American Anglican bishop (born 1949)

John Engle Miller III (born 1949) is an American marine biologist and retired bishop of the Anglican Church in North America. He is a former Episcopal priest who played an active role in the Anglican realignment in the United States. Consecrated in 2008 to serve as a bishop in the Anglican Mission in the Americas, Miller later served as assisting bishop in the Gulf Atlantic Diocese and provided interim support during episcopal vacancies and leaves of absence in the Anglican Diocese of the Great Lakes and the Anglican Diocese of the Upper Midwest.
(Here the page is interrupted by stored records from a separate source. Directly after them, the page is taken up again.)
/-- The same with VB = 2, this scan slot and this transfer in progress. -/
def deciding2 (target : Epoch) (slot : Option Nat) (transfer : Option Transfer) : State :=
  { deciding target 101 with
    loader := { running.loader with settled := some { cfg with vb := 2 } }, transfer := transfer,
    scan := { running.scan with slot := slot } }

/-- An order in which active line 0 is requested before the presentation. -/
def presentLate : FrameOrder := ⟨[.role, .settle, .firstLine, .present, .compose, .holds, .offer, .expire], 0⟩

/-- VB = 2 and a presentation after the request of active line 0, which an idle frame memory has granted to the old scan
slot, or which waits behind a transfer in progress, or for which no scan slot was present; no presentation, with a scan slot
and with none; and a presentation before the request. -/
theorem test_witness_FrameStartAdvances_presents :
    let states : List State :=
      [deciding2 6 (some 0) none, deciding2 6 (some 0) (some (.fetch 0 5)), deciding2 6 none none,
        deciding2 9 (some 0) none, deciding2 9 none none]
    let found (o : FrameOrder) : List (Option (Option FrameNo × Option Transfer)) :=
      states.map fun s => after (fun t => (t.presentation.shown, t.transfer)) (exec (.frameStart {} o) s)
    (∀ s ∈ states, TimerRuns {} { cfg with vb := 2 } firstTimer s ∧ (s.elapse {}).ingest.queue = [] ∧
      (s.elapse {}).presentation.shown = some 99) ∧
    FramePart.before presentLate.taken .firstLine .present = true ∧
    FramePart.before order.taken .present .firstLine = true ∧
    found presentLate =
      [some (some 101, some (.fetch 0 0)), some (some 101, some (.fetch 0 5)),
        some (some 101, some (.fetch 2 0)), some (some 99, some (.fetch 0 0)),
        some (some 99, none)] ∧
    (found order).head? = some (some (some 101, some (.fetch 2 0))) := by
  unfold TimerRuns
  decide +kernel

/-- A station at its first and at its fourth frame start of LISTENING, a FOLLOWER, an ORIGIN and a STANDBY; with 2 BEATs
missed, which makes a claim, and with none. -/
theorem test_witness_ListeningEndsAtTheFourth :
    let at' (r : Role) (count missed : Nat) : State :=
      { running with role := { running.role with role := r, listening := count, beatsMissed := missed } }
    let ready (r : Role) (count missed : Nat) : Prop :=
      TimerRuns {} cfg firstTimer (at' r count missed) ∧ ((at' r count missed).elapse {}).role.role = r ∧
        ((at' r count missed).elapse {}).role.listening = count ∧
        ((at' r count missed).elapse {}).timing.lock ≠ .reference
    ready .listening 3 2 ∧ ready .listening 0 0 ∧ ready .follower 0 2 ∧ ready .follower 0 0 ∧ ready .origin 0 9 ∧
      ready .standby 0 9 ∧
      (cfg.capable = true ∧ 3 ≤ min 255 (((at' .listening 3 2).elapse {}).role.beatsMissed + 1) ∧
        ∀ y ∈ ((at' .listening 3 2).elapse {}).roster.entries, y.member = true → y.said.capable = true →
          cfg.address.toNat ≤ y.address.toNat) ∧
      ¬ 3 ≤ min 255 (((at' .follower 0 0).elapse {}).role.beatsMissed + 1) := by
  unfold TimerRuns
  decide +kernel

/-- A hold at 1, at 16 and none; an outstanding entry that expires and one that does not, behind a busy RING OUT and an IDLE
one; a full list whose oldest expires, and one with nothing to expire. -/
theorem test_witness_HoldsAndOutstandingExpire :
    let at' (s : State) (hold : Nat) (outstanding : List Outstanding) : State :=
      { s with
        timing := { s.timing with frameCount := 1 }, roster := { s.roster with conflictHold := hold },
        ringOut := { s.ringOut with outstanding := outstanding } }
    let lost (s : State) : Nat :=
      (s.elapse {}).ringOut.outstanding.countP fun o =>
        decide (2 ≤ ((s.elapse {}).timing.frameCount + 1 - o.departed).toNat)
    let ready (s : State) (n : Nat) : Prop := TimerRuns {} cfg firstTimer s ∧ lost s = n
    let full (o : Outstanding) : List Outstanding := o :: List.replicate 7 ⟨41, .beat, 1⟩
    (ready (at' running 1 []) 0 ∧ ((at' running 1 []).elapse {}).roster.conflictHold = 1) ∧
      (ready (at' running 16 []) 0 ∧ ((at' running 16 []).elapse {}).roster.conflictHold = 16) ∧
      (ready (at' busy 0 [⟨40, .beat, 0⟩, ⟨41, .beat, 1⟩]) 1 ∧
        ((at' busy 0 [⟨40, .beat, 0⟩, ⟨41, .beat, 1⟩]).elapse {}).ringOut.sending ≠ none) ∧
      (ready (at' running 0 [⟨40, .beat, 0⟩, ⟨41, .beat, 1⟩]) 1 ∧
        ((at' running 0 [⟨40, .beat, 0⟩, ⟨41, .beat, 1⟩]).elapse {}).ringOut.outstanding.length < 8) ∧
      (ready (at' running 0 (full ⟨40, .beat, 0⟩)) 1 ∧ (full ⟨40, .beat, 0⟩).length = 8) ∧
      (ready (at' running 0 (full ⟨40, .beat, 1⟩)) 0 ∧
        ((at' running 0 (full ⟨40, .beat, 1⟩)).elapse {}).ringOut.sending = none ∧
        8 ≤ ((at' running 0 (full ⟨40, .beat, 1⟩)).elapse {}).ringOut.outstanding.length) := by
  unfold TimerRuns
  decide +kernel

/-- The third missed BEAT in LOCKED, and the second; in HOLDOVER the count at 14, at 15, and at the tick of a departure. -/
theorem test_witness_HoldoverEntryAndExpiry :
    let at' (lock : Lock) (missed count : Nat) (departed : Option Tick) : State :=
      { running with
        timing :=
          { running.timing with
            lock := lock, timedMissed := missed, holdover := count, departedAt := departed } }
    let ready (lock : Lock) (missed count : Nat) (departed : Option Tick) : Prop :=
      TimerRuns {} cfg firstTimer (at' lock missed count departed) ∧
        ((at' lock missed count departed).elapse {}).timing.lock = lock ∧
        ((at' lock missed count departed).elapse {}).timing.timedMissed = missed ∧
        ((at' lock missed count departed).elapse {}).timing.holdover = count ∧
        ((at' lock missed count departed).elapse {}).timing.departedAt = departed
    ready .locked 2 0 none ∧ ready .acquiring 1 0 none ∧ ready .holdover 0 14 none ∧ ready .holdover 0 15 none ∧
      (ready .holdover 0 15 (some 1666000) ∧ firstTimer.next = 1666000) := by
  unfold TimerRuns
  decide +kernel

/-! ### The presentation agreement -/

/-- No decision, a TARGET later, a TARGET past, and at its TARGET a stale frame, a frame not held, and frame 101; and a
frame start that presents 101, so that 100 is skipped. -/
theorem test_witness_PresentationStepApplies :
    (running.role.role ≠ .standby ∧ running.presentation.decision = none) ∧
      (deciding 5 101).role.role ≠ .standby ∧
      laterThan 6 (deciding 6 101).timing.epoch = true ∧
      ((4 : Epoch) ≠ (deciding 4 101).timing.epoch ∧ laterThan 4 (deciding 4 101).timing.epoch = false) ∧
      ((deciding 5 99).presentation.decision = some ⟨5, 99⟩ ∧ 5 = (deciding 5 99).timing.epoch ∧
        (deciding 5 99).presentation.shown = some 99 ∧ laterThan 99 99 = false) ∧
      (laterThan 105 99 = true ∧ ∀ r ∈ (deciding 5 105).slots.table, ¬ (r.state = .complete ∧ r.frame = some 105)) ∧
      (laterThan 101 99 = true ∧ (deciding 5 101).slots.table[2]? = some ⟨.complete, some 101, [], 0, false⟩ ∧
        (deciding 5 101).slots.table[1]? = some ⟨.complete, some 100, [], 0, false⟩) ∧
      (TimerRuns {} cfg firstTimer (deciding 6 101) ∧
        after (fun t => (t.presentation.shown, t.slots.complete, t.slots.skipped, t.role.role))
          (exec (.frameStart {} order) (deciding 6 101)) = some (some 101, [], 1, .follower)) ∧
      (let s : State :=
          { deciding 5 101 with
            scan :=
              { running.scan with
                even := ⟨some 0, true, []⟩, odd := ⟨some 1, false, []⟩,
                records := [⟨0, 0, true, false⟩, ⟨1, 1, false, false⟩] } };
        s.presentationStep.scan.records = [⟨0, 0, true, true⟩, ⟨1, 1, true, false⟩, ⟨0, 0, false, false⟩] ∧
          s.presentationStep.transfer = some (.fetch 2 1)) := by
  unfold TimerRuns
  decide +kernel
==Early life, education, and marine biology career==
Miller is a native of Easton, Pennsylvania. He received his B.A. in zoology from the University of South Florida, where he also did graduate studies in marine biology in 1965. Miller worked as a marine biologist at the Smithsonian Institution in Washington and the Harbor Branch Oceanographic Institute in Fort Pierce, Florida, for eighteen years. His research was conducted from Bermuda to Antarctica and throughout the Caribbean Sea. He is married to Joyce and they have three adult children.

In 1990, Miller enrolled in Trinity School for Ministry. While there, he and his wife Joyce were spiritually influenced by the discipleship ministry of Thad and Erilynne Barnum in Aliquippa. Miller graduated in 1993 with an M.Div. and was ordained in the Episcopal Diocese of Central Florida.

==Ordained ministry==

Miller served as assistant rector and school chaplain at Holy Trinity Episcopal Church in Melbourne, Florida, in 1994, and as priest in charge from 1994 to 1996. From 1996 to 2004, he was rector of St. John's Episcopal Church in Melbourne. In 2004, he left the Episcopal Church and joined the Anglican Mission in the Americas, planting Prince of Peace Anglican Church in Melbourne. By 2008, Prince of Peace Anglican had grown to 400 members.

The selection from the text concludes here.